**EXERCISE**
The task requires restating, word for word, the lines of the entries below from the one containing "else (s.takeTemperature (min" through the final one, both included.

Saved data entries
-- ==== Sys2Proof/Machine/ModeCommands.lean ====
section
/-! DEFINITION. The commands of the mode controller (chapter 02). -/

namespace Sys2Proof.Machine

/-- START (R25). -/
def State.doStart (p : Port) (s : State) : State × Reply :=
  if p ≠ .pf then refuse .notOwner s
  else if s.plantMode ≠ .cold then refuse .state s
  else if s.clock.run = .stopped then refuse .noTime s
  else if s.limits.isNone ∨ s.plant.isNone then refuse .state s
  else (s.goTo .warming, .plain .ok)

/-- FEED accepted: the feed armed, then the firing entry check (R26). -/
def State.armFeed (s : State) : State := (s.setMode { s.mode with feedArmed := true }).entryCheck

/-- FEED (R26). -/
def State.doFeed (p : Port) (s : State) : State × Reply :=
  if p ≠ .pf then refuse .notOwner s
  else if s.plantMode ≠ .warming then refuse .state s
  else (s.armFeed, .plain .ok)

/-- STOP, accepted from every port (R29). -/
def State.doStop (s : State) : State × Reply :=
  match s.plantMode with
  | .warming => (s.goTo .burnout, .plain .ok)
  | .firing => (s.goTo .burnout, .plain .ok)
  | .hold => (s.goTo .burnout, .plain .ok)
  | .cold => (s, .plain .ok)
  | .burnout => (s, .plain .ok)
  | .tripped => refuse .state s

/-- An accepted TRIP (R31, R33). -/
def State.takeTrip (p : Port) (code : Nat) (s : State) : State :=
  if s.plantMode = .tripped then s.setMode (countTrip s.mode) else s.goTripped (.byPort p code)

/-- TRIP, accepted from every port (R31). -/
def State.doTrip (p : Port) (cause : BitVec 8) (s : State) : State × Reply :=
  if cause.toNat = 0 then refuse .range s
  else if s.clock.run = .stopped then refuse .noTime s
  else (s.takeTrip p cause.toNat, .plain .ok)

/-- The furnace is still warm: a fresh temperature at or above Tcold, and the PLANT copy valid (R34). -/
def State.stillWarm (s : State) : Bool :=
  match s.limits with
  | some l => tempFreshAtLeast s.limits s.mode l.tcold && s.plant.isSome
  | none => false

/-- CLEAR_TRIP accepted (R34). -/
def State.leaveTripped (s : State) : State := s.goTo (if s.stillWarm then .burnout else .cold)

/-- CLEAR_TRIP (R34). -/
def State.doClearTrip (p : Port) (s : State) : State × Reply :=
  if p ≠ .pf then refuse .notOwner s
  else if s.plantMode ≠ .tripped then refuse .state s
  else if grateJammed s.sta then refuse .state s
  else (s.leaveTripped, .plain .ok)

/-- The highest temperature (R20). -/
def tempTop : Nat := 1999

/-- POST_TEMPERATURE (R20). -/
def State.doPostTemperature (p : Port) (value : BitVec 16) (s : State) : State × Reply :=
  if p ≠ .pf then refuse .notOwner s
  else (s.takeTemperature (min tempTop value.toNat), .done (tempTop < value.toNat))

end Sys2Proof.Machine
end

**ANSWER AREA**
  else (s.takeTemperature (min tempTop value.toNat), .done (tempTop < value.toNat))

end Sys2Proof.Machine
end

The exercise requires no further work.